* **Exercise directions**
Restrict the output to the lines below starting at the one that contains "[0x10, 0x11, 0x12, 0x13, 0x14, 0x15]" and ending at the one that contains "owned := PerLine.all true", and restate them word for word, both ends included.

* **Stored data entries**
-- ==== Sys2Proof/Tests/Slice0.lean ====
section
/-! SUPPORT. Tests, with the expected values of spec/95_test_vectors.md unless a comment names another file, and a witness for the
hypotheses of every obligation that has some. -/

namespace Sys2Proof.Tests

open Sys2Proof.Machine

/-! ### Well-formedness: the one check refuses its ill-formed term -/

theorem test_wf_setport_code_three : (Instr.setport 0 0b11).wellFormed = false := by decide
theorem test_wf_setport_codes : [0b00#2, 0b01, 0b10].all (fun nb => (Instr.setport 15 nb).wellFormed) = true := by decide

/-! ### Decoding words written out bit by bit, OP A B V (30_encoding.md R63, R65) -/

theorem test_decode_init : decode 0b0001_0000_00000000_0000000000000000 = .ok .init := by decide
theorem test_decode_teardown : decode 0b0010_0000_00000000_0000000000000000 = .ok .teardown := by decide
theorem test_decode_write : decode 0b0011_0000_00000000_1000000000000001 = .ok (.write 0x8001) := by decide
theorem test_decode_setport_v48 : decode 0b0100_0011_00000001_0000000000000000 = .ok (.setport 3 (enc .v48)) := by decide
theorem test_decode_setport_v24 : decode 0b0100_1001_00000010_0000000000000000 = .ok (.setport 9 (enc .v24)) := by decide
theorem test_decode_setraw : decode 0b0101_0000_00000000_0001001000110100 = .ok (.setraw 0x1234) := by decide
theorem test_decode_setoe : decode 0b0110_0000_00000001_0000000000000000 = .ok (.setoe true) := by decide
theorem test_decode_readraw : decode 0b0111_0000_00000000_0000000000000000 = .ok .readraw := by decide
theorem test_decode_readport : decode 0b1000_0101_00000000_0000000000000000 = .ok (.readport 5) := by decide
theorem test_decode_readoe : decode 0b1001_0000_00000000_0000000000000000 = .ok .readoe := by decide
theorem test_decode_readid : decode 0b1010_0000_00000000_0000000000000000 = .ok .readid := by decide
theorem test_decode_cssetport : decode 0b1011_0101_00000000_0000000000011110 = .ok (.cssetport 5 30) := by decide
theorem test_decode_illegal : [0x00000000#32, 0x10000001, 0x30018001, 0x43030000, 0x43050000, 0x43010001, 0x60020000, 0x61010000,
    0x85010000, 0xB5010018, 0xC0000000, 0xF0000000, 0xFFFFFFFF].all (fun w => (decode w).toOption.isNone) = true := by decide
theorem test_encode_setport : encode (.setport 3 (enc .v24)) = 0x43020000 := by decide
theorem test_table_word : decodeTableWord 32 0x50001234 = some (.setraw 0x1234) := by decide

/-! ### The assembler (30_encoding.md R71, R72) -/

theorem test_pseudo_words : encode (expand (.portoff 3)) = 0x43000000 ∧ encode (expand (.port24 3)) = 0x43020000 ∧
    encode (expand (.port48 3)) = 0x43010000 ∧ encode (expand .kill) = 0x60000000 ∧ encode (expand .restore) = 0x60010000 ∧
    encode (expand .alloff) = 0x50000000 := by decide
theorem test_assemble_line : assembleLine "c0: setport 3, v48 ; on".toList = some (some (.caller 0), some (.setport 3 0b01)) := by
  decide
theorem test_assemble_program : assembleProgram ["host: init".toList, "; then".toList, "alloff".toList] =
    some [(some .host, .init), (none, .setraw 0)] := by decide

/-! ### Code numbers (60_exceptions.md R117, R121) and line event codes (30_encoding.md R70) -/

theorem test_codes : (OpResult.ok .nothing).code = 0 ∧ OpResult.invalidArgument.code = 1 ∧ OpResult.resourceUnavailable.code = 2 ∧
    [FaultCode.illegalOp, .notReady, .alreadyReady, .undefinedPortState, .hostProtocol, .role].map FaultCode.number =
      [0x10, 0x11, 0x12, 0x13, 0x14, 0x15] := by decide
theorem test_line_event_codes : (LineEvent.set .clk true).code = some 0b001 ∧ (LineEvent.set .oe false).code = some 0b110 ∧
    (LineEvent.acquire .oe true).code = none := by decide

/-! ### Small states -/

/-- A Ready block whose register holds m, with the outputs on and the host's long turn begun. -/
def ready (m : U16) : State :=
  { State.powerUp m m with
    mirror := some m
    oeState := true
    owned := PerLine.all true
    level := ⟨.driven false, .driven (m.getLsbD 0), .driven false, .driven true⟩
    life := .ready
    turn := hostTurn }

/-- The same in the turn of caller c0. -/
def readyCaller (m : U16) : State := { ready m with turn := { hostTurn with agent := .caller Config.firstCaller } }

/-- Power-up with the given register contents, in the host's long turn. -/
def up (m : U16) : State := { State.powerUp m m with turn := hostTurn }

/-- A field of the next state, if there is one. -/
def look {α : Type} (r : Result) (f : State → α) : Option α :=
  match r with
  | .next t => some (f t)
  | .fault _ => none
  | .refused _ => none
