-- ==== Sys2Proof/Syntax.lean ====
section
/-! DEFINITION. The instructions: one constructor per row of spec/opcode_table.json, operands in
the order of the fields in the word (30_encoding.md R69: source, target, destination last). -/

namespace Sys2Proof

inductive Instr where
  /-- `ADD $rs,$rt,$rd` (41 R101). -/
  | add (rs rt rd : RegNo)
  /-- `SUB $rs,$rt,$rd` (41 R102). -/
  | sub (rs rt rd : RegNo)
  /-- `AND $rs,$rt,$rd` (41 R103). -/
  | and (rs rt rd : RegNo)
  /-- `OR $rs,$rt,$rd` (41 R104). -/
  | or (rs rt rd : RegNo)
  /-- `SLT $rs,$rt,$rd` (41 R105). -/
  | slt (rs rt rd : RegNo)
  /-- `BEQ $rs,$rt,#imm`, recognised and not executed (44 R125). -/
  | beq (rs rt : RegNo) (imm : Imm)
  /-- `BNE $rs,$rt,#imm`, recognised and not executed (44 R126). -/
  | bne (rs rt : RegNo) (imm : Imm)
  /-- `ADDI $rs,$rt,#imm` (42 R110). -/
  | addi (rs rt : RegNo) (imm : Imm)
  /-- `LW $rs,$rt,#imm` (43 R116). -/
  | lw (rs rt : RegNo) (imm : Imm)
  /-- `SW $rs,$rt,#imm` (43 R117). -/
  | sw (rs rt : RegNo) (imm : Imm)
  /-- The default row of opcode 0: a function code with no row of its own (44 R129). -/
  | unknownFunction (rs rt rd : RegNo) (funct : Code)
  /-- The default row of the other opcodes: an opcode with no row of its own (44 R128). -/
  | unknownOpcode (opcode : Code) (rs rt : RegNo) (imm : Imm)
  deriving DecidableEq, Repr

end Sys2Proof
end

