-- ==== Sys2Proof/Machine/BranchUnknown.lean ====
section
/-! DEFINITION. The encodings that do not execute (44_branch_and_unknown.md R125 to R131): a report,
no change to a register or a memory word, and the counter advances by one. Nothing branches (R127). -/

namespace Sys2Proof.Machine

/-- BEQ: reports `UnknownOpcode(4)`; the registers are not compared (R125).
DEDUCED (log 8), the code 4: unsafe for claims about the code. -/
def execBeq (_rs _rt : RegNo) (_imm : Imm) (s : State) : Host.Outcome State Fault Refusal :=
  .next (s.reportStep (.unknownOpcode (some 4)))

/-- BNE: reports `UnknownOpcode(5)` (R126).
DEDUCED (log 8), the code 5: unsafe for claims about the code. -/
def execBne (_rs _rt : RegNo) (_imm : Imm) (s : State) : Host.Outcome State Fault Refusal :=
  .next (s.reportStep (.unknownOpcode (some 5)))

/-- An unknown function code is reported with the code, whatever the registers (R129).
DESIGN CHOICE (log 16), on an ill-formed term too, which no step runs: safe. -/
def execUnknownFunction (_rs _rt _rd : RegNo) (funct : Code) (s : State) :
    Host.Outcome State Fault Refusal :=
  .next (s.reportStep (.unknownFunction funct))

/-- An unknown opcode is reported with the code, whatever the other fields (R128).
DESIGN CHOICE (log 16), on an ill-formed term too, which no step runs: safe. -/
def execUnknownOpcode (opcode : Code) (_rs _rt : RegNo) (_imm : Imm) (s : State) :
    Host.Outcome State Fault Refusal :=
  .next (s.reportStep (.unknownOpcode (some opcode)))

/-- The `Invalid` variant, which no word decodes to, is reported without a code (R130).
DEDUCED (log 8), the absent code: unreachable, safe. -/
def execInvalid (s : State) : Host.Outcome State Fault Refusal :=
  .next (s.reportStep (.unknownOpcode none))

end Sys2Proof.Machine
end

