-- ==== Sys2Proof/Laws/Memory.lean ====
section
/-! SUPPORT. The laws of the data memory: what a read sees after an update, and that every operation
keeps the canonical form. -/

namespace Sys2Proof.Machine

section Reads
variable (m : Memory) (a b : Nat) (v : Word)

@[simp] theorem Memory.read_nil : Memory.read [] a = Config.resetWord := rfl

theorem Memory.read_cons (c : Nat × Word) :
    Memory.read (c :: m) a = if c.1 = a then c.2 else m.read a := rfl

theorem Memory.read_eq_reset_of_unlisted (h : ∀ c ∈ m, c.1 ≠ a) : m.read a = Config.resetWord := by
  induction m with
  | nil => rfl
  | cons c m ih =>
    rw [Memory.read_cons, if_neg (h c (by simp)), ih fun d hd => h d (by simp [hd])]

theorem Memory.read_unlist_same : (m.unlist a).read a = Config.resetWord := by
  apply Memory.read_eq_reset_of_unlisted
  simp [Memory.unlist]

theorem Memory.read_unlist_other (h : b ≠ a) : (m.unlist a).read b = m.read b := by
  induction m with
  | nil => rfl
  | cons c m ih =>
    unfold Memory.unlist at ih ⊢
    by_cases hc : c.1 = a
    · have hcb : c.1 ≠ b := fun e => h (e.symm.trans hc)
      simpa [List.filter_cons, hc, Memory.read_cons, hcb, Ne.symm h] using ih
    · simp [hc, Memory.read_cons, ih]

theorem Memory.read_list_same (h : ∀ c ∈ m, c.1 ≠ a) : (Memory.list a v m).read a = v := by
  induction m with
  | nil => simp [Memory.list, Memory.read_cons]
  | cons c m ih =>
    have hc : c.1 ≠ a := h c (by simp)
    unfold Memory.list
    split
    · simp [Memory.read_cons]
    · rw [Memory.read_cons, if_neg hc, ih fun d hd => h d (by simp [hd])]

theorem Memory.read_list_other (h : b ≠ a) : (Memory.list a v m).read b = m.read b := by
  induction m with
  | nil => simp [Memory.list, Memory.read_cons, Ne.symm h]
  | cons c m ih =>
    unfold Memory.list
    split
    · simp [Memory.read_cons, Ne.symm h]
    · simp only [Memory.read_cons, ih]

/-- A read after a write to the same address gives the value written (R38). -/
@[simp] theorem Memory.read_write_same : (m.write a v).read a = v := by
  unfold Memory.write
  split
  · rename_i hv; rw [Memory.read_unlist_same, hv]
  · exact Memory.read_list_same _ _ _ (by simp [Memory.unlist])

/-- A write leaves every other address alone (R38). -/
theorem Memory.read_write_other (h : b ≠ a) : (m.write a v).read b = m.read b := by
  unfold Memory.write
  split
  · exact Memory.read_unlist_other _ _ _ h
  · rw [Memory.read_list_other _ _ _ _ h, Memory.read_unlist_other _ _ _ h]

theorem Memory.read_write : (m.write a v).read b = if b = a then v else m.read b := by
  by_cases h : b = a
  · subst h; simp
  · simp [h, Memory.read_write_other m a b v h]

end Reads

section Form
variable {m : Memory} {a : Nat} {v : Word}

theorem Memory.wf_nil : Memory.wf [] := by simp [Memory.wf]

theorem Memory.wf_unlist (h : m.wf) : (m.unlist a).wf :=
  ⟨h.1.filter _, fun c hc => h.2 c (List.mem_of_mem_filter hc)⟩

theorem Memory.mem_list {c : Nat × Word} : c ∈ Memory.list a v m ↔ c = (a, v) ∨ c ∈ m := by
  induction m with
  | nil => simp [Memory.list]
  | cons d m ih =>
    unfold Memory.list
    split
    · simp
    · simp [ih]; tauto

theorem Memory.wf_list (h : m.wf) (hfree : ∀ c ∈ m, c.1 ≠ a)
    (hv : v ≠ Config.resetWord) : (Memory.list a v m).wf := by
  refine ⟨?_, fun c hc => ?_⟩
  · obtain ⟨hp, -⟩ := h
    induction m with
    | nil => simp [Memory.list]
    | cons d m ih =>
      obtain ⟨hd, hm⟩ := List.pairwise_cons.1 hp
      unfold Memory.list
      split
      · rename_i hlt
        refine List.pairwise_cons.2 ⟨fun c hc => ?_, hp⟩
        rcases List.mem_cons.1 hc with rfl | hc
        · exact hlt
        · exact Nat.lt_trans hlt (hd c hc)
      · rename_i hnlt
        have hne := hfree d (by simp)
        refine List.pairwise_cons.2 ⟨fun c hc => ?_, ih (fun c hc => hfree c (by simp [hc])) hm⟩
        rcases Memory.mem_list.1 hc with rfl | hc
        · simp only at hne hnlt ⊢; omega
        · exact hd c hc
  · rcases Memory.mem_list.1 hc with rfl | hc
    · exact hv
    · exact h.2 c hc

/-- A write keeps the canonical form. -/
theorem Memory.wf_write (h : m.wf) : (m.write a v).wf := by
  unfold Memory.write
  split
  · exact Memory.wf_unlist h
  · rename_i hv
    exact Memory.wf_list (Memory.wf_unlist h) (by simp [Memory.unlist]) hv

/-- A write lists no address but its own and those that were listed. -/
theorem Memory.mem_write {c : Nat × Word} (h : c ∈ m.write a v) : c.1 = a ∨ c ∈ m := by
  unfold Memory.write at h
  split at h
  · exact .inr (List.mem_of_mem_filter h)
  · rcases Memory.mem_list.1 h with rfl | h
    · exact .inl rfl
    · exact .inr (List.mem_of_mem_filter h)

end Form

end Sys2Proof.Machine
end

* **Result**
      [0x10, 0x11, 0x12, 0x13, 0x14, 0x15] := by decide
theorem test_line_event_codes : (LineEvent.set .clk true).code = some 0b001 ∧ (LineEvent.set .oe false).code = some 0b110 ∧
    (LineEvent.acquire .oe true).code = none := by decide

/-! ### Small states -/

/-- A Ready block whose register holds m, with the outputs on and the host's long turn begun. -/
def ready (m : U16) : State :=
  { State.powerUp m m with
    mirror := some m
    oeState := true
    owned := PerLine.all true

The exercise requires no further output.